**WHAT IS EXPECTED**: The lines below are to be quoted exactly, from the first through the one that contains "def laneWords : List".

**RECORDS TO USE**:
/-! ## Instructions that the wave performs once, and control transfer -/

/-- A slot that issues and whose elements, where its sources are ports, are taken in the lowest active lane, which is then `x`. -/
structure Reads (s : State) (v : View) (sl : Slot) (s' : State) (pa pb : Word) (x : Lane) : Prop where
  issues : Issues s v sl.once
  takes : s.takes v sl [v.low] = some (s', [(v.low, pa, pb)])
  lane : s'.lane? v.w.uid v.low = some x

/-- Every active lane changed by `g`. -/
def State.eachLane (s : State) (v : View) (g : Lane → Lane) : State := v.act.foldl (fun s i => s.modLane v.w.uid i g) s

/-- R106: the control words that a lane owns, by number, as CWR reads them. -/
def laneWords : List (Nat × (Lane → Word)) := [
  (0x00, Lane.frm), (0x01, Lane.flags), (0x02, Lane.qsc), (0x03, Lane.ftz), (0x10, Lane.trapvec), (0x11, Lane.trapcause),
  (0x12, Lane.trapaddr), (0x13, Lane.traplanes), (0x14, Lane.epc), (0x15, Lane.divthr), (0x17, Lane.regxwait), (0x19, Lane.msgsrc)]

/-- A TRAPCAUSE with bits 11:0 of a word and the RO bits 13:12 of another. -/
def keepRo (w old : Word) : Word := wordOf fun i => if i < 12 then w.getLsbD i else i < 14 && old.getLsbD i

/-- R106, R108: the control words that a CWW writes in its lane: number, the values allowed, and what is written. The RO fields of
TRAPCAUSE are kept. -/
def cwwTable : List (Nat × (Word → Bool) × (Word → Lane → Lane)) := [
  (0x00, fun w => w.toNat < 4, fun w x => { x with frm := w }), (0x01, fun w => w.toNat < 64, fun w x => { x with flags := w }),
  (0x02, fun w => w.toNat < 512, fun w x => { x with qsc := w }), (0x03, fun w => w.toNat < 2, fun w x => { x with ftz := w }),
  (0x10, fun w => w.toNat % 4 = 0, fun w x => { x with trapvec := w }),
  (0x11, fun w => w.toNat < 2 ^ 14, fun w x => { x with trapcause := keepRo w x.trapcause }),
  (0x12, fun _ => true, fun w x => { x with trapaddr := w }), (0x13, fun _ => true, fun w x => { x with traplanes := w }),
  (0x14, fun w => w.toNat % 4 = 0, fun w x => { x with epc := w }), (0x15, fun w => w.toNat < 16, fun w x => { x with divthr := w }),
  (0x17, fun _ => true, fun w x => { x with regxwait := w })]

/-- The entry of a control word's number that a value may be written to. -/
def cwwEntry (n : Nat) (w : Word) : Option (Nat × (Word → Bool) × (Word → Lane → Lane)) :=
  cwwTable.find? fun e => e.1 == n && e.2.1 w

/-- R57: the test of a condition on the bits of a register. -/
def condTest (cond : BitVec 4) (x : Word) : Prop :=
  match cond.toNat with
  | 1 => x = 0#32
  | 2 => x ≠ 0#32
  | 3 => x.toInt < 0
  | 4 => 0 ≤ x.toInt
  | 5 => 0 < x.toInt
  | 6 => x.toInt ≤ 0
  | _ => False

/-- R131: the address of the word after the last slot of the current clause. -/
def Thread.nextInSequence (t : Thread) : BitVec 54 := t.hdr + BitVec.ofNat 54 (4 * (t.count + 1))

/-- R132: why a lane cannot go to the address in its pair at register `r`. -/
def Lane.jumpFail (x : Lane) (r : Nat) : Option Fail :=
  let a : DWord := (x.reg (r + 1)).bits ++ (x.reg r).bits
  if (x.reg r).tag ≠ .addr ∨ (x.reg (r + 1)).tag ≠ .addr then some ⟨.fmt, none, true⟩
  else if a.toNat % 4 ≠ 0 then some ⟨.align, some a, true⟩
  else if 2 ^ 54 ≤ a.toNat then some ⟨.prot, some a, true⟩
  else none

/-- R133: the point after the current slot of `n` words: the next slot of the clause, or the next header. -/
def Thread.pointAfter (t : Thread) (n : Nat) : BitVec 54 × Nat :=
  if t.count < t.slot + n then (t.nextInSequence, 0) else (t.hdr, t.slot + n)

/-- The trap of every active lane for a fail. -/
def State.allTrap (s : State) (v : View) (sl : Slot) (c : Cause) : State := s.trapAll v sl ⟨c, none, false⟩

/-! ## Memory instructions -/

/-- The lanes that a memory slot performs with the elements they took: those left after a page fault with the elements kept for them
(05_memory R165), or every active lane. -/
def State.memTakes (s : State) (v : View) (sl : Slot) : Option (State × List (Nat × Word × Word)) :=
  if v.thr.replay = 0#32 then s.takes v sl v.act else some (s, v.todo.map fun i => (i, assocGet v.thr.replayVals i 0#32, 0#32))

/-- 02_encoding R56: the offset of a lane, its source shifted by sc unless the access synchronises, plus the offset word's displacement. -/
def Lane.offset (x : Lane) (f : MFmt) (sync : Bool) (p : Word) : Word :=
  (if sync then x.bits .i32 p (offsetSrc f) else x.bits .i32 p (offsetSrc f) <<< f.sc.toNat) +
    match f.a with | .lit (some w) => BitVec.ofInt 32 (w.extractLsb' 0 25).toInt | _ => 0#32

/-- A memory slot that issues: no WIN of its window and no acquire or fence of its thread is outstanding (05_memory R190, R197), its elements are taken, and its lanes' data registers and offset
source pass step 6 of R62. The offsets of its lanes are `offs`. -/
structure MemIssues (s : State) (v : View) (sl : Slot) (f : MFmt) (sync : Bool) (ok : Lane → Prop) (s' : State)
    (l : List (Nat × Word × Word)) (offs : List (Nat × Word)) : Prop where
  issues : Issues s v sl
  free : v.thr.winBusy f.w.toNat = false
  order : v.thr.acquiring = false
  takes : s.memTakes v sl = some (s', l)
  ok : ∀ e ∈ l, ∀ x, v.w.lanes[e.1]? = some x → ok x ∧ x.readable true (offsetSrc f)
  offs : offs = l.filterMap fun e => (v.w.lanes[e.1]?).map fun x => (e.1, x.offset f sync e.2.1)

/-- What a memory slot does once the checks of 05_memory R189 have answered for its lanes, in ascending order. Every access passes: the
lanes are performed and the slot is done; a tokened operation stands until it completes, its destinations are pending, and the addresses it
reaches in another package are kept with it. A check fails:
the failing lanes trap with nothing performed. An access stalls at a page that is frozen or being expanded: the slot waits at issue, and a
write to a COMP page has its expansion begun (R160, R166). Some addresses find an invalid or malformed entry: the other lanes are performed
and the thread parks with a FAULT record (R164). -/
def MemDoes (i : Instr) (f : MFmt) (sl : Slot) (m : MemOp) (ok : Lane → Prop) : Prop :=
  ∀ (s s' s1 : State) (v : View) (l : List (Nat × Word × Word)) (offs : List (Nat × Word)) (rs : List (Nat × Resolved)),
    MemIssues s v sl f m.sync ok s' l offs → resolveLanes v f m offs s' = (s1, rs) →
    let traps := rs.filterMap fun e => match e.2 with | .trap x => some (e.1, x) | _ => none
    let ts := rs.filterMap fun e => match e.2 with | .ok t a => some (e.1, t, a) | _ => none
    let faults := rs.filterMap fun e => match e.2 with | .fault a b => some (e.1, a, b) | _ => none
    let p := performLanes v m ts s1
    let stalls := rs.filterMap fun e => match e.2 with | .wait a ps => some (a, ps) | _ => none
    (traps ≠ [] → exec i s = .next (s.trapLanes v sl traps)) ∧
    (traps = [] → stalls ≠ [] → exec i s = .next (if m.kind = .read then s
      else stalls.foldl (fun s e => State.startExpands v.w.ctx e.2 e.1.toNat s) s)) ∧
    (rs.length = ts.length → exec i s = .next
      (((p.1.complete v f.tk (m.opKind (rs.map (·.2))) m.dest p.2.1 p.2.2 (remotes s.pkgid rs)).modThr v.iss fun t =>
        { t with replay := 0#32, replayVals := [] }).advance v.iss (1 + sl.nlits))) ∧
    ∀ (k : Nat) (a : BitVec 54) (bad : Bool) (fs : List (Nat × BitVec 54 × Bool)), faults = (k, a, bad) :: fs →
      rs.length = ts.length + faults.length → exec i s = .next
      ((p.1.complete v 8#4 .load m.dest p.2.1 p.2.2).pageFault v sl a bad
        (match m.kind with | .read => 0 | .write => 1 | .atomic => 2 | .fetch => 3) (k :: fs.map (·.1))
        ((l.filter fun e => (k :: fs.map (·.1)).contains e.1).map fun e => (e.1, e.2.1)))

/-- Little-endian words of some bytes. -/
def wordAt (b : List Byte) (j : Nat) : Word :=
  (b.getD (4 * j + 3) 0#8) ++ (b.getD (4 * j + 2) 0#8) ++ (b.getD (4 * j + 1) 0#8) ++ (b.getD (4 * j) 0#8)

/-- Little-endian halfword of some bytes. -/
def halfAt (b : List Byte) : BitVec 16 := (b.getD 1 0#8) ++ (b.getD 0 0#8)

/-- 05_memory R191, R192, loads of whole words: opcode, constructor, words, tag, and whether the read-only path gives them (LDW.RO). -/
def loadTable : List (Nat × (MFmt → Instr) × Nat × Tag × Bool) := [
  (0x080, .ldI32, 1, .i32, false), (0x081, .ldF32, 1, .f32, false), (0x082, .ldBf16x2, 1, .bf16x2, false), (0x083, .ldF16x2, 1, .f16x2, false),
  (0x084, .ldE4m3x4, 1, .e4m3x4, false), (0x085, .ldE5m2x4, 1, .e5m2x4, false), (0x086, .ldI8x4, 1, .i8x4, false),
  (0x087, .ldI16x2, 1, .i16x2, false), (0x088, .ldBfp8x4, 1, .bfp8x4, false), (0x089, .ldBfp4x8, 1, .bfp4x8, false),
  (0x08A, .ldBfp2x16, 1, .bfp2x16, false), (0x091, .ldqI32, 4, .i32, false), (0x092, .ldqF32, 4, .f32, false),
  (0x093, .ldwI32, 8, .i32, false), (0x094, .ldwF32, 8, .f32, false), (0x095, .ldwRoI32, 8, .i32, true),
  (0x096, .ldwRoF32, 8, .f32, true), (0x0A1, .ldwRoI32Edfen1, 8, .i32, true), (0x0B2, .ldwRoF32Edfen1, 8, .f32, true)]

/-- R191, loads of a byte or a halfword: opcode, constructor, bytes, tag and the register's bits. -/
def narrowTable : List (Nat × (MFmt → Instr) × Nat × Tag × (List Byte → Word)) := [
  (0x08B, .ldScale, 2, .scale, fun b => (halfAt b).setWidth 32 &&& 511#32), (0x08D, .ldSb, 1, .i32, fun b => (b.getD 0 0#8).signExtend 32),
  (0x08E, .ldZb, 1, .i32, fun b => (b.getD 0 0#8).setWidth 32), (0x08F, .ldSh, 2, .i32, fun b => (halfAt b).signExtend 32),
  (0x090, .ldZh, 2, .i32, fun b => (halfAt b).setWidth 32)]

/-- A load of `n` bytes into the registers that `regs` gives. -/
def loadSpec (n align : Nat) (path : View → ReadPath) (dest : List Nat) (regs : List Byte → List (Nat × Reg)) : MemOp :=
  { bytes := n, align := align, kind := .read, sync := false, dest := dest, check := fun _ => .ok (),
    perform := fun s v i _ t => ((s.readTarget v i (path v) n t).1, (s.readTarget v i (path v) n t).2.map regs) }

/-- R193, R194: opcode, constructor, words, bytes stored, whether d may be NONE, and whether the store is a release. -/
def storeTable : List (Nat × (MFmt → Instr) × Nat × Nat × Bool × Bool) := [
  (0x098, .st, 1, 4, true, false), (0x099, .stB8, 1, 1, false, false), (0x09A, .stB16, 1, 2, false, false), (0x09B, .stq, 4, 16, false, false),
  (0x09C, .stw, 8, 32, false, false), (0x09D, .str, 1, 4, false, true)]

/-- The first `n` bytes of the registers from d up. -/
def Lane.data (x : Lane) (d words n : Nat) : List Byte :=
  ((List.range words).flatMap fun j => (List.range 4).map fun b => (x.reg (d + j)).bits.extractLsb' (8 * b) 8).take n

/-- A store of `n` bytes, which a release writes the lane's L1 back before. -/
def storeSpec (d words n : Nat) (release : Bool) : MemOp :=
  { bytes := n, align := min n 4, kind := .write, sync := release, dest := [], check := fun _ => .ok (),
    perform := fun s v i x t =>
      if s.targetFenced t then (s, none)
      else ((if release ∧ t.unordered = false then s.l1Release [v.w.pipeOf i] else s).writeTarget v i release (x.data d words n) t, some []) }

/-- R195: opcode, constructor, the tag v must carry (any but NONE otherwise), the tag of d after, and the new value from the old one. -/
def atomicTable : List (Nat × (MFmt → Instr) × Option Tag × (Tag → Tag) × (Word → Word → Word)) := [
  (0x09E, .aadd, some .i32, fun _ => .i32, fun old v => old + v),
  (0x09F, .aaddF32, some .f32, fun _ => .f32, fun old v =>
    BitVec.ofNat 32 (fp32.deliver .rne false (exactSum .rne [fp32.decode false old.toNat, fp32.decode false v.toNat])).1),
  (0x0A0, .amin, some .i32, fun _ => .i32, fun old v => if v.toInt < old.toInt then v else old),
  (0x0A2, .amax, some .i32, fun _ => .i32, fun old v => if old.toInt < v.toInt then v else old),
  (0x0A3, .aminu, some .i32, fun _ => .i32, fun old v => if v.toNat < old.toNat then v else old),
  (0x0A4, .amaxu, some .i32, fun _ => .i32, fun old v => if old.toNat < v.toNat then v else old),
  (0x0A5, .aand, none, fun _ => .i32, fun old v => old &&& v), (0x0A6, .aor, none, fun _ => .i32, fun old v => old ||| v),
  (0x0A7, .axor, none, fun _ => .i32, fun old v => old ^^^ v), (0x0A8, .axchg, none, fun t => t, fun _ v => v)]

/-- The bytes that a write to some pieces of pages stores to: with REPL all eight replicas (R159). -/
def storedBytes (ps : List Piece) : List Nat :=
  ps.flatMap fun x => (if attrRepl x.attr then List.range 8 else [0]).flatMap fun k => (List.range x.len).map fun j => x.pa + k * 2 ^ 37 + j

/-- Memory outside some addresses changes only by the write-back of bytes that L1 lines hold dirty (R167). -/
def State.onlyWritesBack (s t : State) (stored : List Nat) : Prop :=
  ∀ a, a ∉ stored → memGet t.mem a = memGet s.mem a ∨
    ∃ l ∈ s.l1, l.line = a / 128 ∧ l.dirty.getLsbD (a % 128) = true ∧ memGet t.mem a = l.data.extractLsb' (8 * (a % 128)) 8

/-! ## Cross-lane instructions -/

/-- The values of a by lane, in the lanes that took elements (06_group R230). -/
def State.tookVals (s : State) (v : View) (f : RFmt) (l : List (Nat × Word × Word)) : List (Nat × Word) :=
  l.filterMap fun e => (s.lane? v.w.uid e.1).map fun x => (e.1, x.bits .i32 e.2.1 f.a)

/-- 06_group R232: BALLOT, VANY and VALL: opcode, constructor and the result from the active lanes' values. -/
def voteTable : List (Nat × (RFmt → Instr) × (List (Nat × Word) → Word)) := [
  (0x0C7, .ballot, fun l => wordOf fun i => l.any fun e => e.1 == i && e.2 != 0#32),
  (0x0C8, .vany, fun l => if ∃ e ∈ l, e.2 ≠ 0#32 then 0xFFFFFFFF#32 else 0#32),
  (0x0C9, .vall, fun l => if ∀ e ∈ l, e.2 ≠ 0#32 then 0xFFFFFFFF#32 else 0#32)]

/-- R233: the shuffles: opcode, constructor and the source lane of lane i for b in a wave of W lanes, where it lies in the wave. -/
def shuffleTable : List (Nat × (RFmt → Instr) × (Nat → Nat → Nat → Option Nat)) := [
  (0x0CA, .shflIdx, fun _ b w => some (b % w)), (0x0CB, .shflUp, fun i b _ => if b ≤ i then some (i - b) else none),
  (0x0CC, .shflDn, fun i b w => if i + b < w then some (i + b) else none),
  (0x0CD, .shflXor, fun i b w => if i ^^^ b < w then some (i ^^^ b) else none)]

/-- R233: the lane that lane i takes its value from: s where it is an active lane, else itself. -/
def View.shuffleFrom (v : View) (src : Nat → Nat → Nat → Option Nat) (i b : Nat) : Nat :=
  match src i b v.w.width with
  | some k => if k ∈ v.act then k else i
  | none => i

**WRITTEN SOLUTION**:
/-! ## Instructions that the wave performs once, and control transfer -/

/-- A slot that issues and whose elements, where its sources are ports, are taken in the lowest active lane, which is then `x`. -/
structure Reads (s : State) (v : View) (sl : Slot) (s' : State) (pa pb : Word) (x : Lane) : Prop where
  issues : Issues s v sl.once
  takes : s.takes v sl [v.low] = some (s', [(v.low, pa, pb)])
  lane : s'.lane? v.w.uid v.low = some x

/-- Every active lane changed by `g`. -/
def State.eachLane (s : State) (v : View) (g : Lane → Lane) : State := v.act.foldl (fun s i => s.modLane v.w.uid i g) s

/-- R106: the control words that a lane owns, by number, as CWR reads them. -/
def laneWords : List (Nat × (Lane → Word)) := [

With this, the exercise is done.